§ Aim of the exercise
All entries must be set down once more, precisely as given.

§ Entries shown
-- ==== Sys2Proof/Machine/GroupRecord.lean ====
section
/-! DEFINITION. Machine/GroupRecord.lean: the group record codec (spec/44_group_record.md R210 to R231; wire layout
spec/30_encoding.md R96, R100, R101). -/

namespace Sys2Proof.Machine

/-- `RecLen(fam, N, A)` of R101. -/
def recLen (fam : Family) (n a : Nat) : Nat := 4 + fam.aw + fam.aw * n + 4 * a

/-- `aux_data_len`, computed (R32). -/
def Record.auxLen (g : Record) : Nat := g.aux.length / 4

/-- `GrLen(g)` of R211. -/
def Record.len (g : Record) : Nat := recLen g.fam g.srcs.length g.auxLen

/-- The record `GR_NEW` makes (R212). -/
def Record.new (fam : Family) (rtype : Byte) : Record :=
  { fam := fam, rtype := rtype, group := zeros fam.aw, srcs := [], aux := [] }

/-- The most auxiliary data an 8-bit `aux_data_len` can declare, 255 * 4 bytes (R223). -/
def maxAux : Nat := 1020

/-- Auxiliary data padded with zero bytes to whole 32-bit words (R223). -/
def padAux (data : List Byte) : List Byte := data ++ zeros ((4 - data.length % 4) % 4)

/-- The `n` addresses of `aw` bytes that start at offset `p` (R225, R300). -/
def Memory.readAddrs (b : Memory) (p aw : Nat) : Nat → List (List Byte)
  | 0 => []
  | n + 1 => b.readBytes p aw :: Memory.readAddrs b (p + aw) aw n

/-- `DecodeRecord(b, off, fam, lim)` of R225: both length checks come before the type check. -/
def decodeRecord (b : Memory) (off : Nat) (fam : Family) (lim : Nat) : Except ErrorStatus (Record × Nat) :=
  if lim < off + 4 + fam.aw then .error .bufferTooShort
  else
    let t := b.read off
    let a := (b.read (off + 1)).toNat
    let n := b.u16 (off + 2)
    let l := recLen fam n a
    if lim < off + l then .error .bufferTooShort
    else if rtypeLegal t = false then .error .invalidRecordType
    else
      let p := off + 4 + fam.aw
      .ok ({ fam := fam, rtype := t, group := b.readBytes (off + 4) fam.aw, srcs := b.readAddrs p fam.aw n,
             aux := b.readBytes (p + fam.aw * n) (4 * a) }, off + l)

/-- `EncodeRecord(g)` of R227: the counts are written from the live fields. -/
def encodeRecord (g : Record) : List Byte :=
  [g.rtype, BitVec.ofNat 8 g.auxLen] ++ bytes16 g.srcs.length ++ g.group ++ g.srcs.flatten ++ g.aux

/-- `PeekRecordLength(b, off, fam, lim)` of R229. -/
def peekRecordLength (b : Memory) (off : Nat) (fam : Family) (lim : Nat) : Except ErrorStatus Nat :=
  if lim < off + 4 then .error .bufferTooShort
  else .ok (recLen fam (b.u16 (off + 2)) (b.read (off + 1)).toNat)

/-- `GR_NEW fam, rtype` (R212). -/
def execGrNew (fam rtype : Byte) (s : State) : StepResult :=
  s.runCtx fun c =>
    match familyOf fam with
    | none => .error .invalidOperand
    | some f => if rtypeLegal rtype = false then .error .invalidRecordType else .ok (c.loadRec (Record.new f rtype), [])

/-- `GR_GET_TYPE` (R213). -/
def execGrGetType (s : State) : StepResult := s.runCtx fun c => c.withRec fun g => .ok (c, [g.rtype])

/-- `GR_SET_TYPE rtype` (R214). -/
def execGrSetType (rtype : Byte) (s : State) : StepResult :=
  s.runCtx fun c => c.withRec fun g =>
    if rtypeLegal rtype = false then .error .invalidRecordType else .ok ({ c with gr := { g with rtype := rtype } }, [])

/-- `GR_GET_GROUP` (R215). -/
def execGrGetGroup (s : State) : StepResult := s.runCtx fun c => c.withRec fun g => .ok (c, payloadBytes g.group)

/-- `GR_SET_GROUP addr` (R216). -/
def execGrSetGroup (addr : List Byte) (s : State) : StepResult :=
  s.runCtx fun c => c.withRec fun g =>
    if addr.length ≠ g.fam.aw then .error .invalidAddressFamily else .ok ({ c with gr := { g with group := addr } }, [])

/-- `GR_GET_NSRC` (R217). -/
def execGrGetNsrc (s : State) : StepResult := s.runCtx fun c => c.withRec fun g => .ok (c, bytes16 g.srcs.length)

/-- `GR_GET_SRC i` (R218). -/
def execGrGetSrc (i : Half) (s : State) : StepResult :=
  s.runCtx fun c => c.withRec fun g =>
    match g.srcs[i.toNat]? with
    | none => .error .indexOutOfRange
    | some addr => .ok (c, payloadBytes addr)

/-- `GR_ADD_SRC addr` (R219): duplicates are kept. -/
def execGrAddSrc (addr : List Byte) (s : State) : StepResult :=
  s.runCtx fun c => c.withRec fun g =>
    if addr.length ≠ g.fam.aw then .error .invalidAddressLength
    else if maxCount ≤ g.srcs.length then .error .countOverflow
    else .ok ({ c with gr := { g with srcs := g.srcs ++ [addr] } }, [])

/-- `GR_CLEAR_SRC` (R220). -/
def execGrClearSrc (s : State) : StepResult :=
  s.runCtx fun c => c.withRec fun g => .ok ({ c with gr := { g with srcs := [] } }, [])

/-- `GR_GET_AUXLEN` (R221). -/
def execGrGetAuxlen (s : State) : StepResult := s.runCtx fun c => c.withRec fun g => .ok (c, bytes8 g.auxLen)

/-- `GR_GET_AUX` (R222). -/
def execGrGetAux (s : State) : StepResult := s.runCtx fun c => c.withRec fun g => .ok (c, payloadBytes g.aux)

/-- `GR_SET_AUX data` (R223). -/
def execGrSetAux (data : List Byte) (s : State) : StepResult :=
  s.runCtx fun c => c.withRec fun g =>
    if maxAux < data.length then .error .invalidAuxDataLength else .ok ({ c with gr := { g with aux := padAux data } }, [])

/-- `GR_LENGTH` (R224). -/
def execGrLength (s : State) : StepResult := s.runCtx fun c => c.withRec fun g => .ok (c, bytes32 g.len)

/-- `GR_DECODE off, fam` (R226). -/
def execGrDecode (off : Half) (fam : Byte) (s : State) : StepResult :=
  s.runCtx fun c =>
    match familyOf fam with
    | none => .error .invalidOperand
    | some f =>
      match decodeRecord c.buf off.toNat f c.bufLen with
      | .error e => .error e
      | .ok (g, nextOff) => .ok (c.loadRec g, bytes32 (nextOff - off.toNat))

/-- `GR_ENCODE off` (R228). -/
def execGrEncode (off : Half) (s : State) : StepResult :=
  s.runCtx fun c => c.withRec fun g =>
    match c.bufWrite off.toNat (encodeRecord g) with
    | .error e => .error e
    | .ok c' => .ok (c', bytes32 (encodeRecord g).length)

/-- `GR_PEEK_LENGTH off, fam` (R230). -/
def execGrPeekLength (off : Half) (fam : Byte) (s : State) : StepResult :=
  s.runCtx fun c =>
    match familyOf fam with
    | none => .error .invalidOperand
    | some f =>
      match peekRecordLength c.buf off.toNat f c.bufLen with
      | .error e => .error e
      | .ok l => .ok (c, bytes32 l)

end Sys2Proof.Machine
end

§ Exercise answer
-- ==== Sys2Proof/Machine/GroupRecord.lean ====
section
/-! DEFINITION. Machine/GroupRecord.lean: the group record codec (spec/44_group_record.md R210 to R231; wire layout
spec/30_encoding.md R96, R100, R101). -/

namespace Sys2Proof.Machine

/-- `RecLen(fam, N, A)` of R101. -/
def recLen (fam : Family) (n a : Nat) : Nat := 4 + fam.aw + fam.aw * n + 4 * a

/-- `aux_data_len`, computed (R32). -/
def Record.auxLen (g : Record) : Nat := g.aux.length / 4

/-- `GrLen(g)` of R211. -/
def Record.len (g : Record) : Nat := recLen g.fam g.srcs.length g.auxLen

/-- The record `GR_NEW` makes (R212). -/
def Record.new (fam : Family) (rtype : Byte) : Record :=
  { fam := fam, rtype := rtype, group := zeros fam.aw, srcs := [], aux := [] }

/-- The most auxiliary data an 8-bit `aux_data_len` can declare, 255 * 4 bytes (R223). -/
def maxAux : Nat := 1020

/-- Auxiliary data padded with zero bytes to whole 32-bit words (R223). -/
def padAux (data : List Byte) : List Byte := data ++ zeros ((4 - data.length % 4) % 4)

/-- The `n` addresses of `aw` bytes that start at offset `p` (R225, R300). -/
def Memory.readAddrs (b : Memory) (p aw : Nat) : Nat → List (List Byte)
  | 0 => []
  | n + 1 => b.readBytes p aw :: Memory.readAddrs b (p + aw) aw n

/-- `DecodeRecord(b, off, fam, lim)` of R225: both length checks come before the type check. -/
def decodeRecord (b : Memory) (off : Nat) (fam : Family) (lim : Nat) : Except ErrorStatus (Record × Nat) :=
  if lim < off + 4 + fam.aw then .error .bufferTooShort
  else
    let t := b.read off
    let a := (b.read (off + 1)).toNat
    let n := b.u16 (off + 2)
    let l := recLen fam n a
    if lim < off + l then .error .bufferTooShort
    else if rtypeLegal t = false then .error .invalidRecordType
    else
      let p := off + 4 + fam.aw
      .ok ({ fam := fam, rtype := t, group := b.readBytes (off + 4) fam.aw, srcs := b.readAddrs p fam.aw n,
             aux := b.readBytes (p + fam.aw * n) (4 * a) }, off + l)

/-- `EncodeRecord(g)` of R227: the counts are written from the live fields. -/
def encodeRecord (g : Record) : List Byte :=
  [g.rtype, BitVec.ofNat 8 g.auxLen] ++ bytes16 g.srcs.length ++ g.group ++ g.srcs.flatten ++ g.aux

/-- `PeekRecordLength(b, off, fam, lim)` of R229. -/
def peekRecordLength (b : Memory) (off : Nat) (fam : Family) (lim : Nat) : Except ErrorStatus Nat :=
  if lim < off + 4 then .error .bufferTooShort
  else .ok (recLen fam (b.u16 (off + 2)) (b.read (off + 1)).toNat)

/-- `GR_NEW fam, rtype` (R212). -/
def execGrNew (fam rtype : Byte) (s : State) : StepResult :=
  s.runCtx fun c =>
    match familyOf fam with
    | none => .error .invalidOperand
    | some f => if rtypeLegal rtype = false then .error .invalidRecordType else .ok (c.loadRec (Record.new f rtype), [])

/-- `GR_GET_TYPE` (R213). -/
def execGrGetType (s : State) : StepResult := s.runCtx fun c => c.withRec fun g => .ok (c, [g.rtype])

/-- `GR_SET_TYPE rtype` (R214). -/
def execGrSetType (rtype : Byte) (s : State) : StepResult :=
  s.runCtx fun c => c.withRec fun g =>
    if rtypeLegal rtype = false then .error .invalidRecordType else .ok ({ c with gr := { g with rtype := rtype } }, [])

/-- `GR_GET_GROUP` (R215). -/
def execGrGetGroup (s : State) : StepResult := s.runCtx fun c => c.withRec fun g => .ok (c, payloadBytes g.group)

/-- `GR_SET_GROUP addr` (R216). -/
def execGrSetGroup (addr : List Byte) (s : State) : StepResult :=
  s.runCtx fun c => c.withRec fun g =>
    if addr.length ≠ g.fam.aw then .error .invalidAddressFamily else .ok ({ c with gr := { g with group := addr } }, [])

/-- `GR_GET_NSRC` (R217). -/
def execGrGetNsrc (s : State) : StepResult := s.runCtx fun c => c.withRec fun g => .ok (c, bytes16 g.srcs.length)

/-- `GR_GET_SRC i` (R218). -/
def execGrGetSrc (i : Half) (s : State) : StepResult :=
  s.runCtx fun c => c.withRec fun g =>
    match g.srcs[i.toNat]? with
    | none => .error .indexOutOfRange
    | some addr => .ok (c, payloadBytes addr)

/-- `GR_ADD_SRC addr` (R219): duplicates are kept. -/
def execGrAddSrc (addr : List Byte) (s : State) : StepResult :=
  s.runCtx fun c => c.withRec fun g =>
    if addr.length ≠ g.fam.aw then .error .invalidAddressLength
    else if maxCount ≤ g.srcs.length then .error .countOverflow
    else .ok ({ c with gr := { g with srcs := g.srcs ++ [addr] } }, [])

/-- `GR_CLEAR_SRC` (R220). -/
def execGrClearSrc (s : State) : StepResult :=
  s.runCtx fun c => c.withRec fun g => .ok ({ c with gr := { g with srcs := [] } }, [])

/-- `GR_GET_AUXLEN` (R221). -/
def execGrGetAuxlen (s : State) : StepResult := s.runCtx fun c => c.withRec fun g => .ok (c, bytes8 g.auxLen)

/-- `GR_GET_AUX` (R222). -/
def execGrGetAux (s : State) : StepResult := s.runCtx fun c => c.withRec fun g => .ok (c, payloadBytes g.aux)

/-- `GR_SET_AUX data` (R223). -/
def execGrSetAux (data : List Byte) (s : State) : StepResult :=
  s.runCtx fun c => c.withRec fun g =>
    if maxAux < data.length then .error .invalidAuxDataLength else .ok ({ c with gr := { g with aux := padAux data } }, [])

/-- `GR_LENGTH` (R224). -/
def execGrLength (s : State) : StepResult := s.runCtx fun c => c.withRec fun g => .ok (c, bytes32 g.len)

/-- `GR_DECODE off, fam` (R226). -/
def execGrDecode (off : Half) (fam : Byte) (s : State) : StepResult :=
  s.runCtx fun c =>
    match familyOf fam with
    | none => .error .invalidOperand
    | some f =>
      match decodeRecord c.buf off.toNat f c.bufLen with
      | .error e => .error e
      | .ok (g, nextOff) => .ok (c.loadRec g, bytes32 (nextOff - off.toNat))

/-- `GR_ENCODE off` (R228). -/
def execGrEncode (off : Half) (s : State) : StepResult :=
  s.runCtx fun c => c.withRec fun g =>
    match c.bufWrite off.toNat (encodeRecord g) with
    | .error e => .error e
    | .ok c' => .ok (c', bytes32 (encodeRecord g).length)

/-- `GR_PEEK_LENGTH off, fam` (R230). -/
def execGrPeekLength (off : Half) (fam : Byte) (s : State) : StepResult :=
  s.runCtx fun c =>
    match familyOf fam with
    | none => .error .invalidOperand
    | some f =>
      match peekRecordLength c.buf off.toNat f c.bufLen with
      | .error e => .error e
      | .ok l => .ok (c, bytes32 l)

end Sys2Proof.Machine
end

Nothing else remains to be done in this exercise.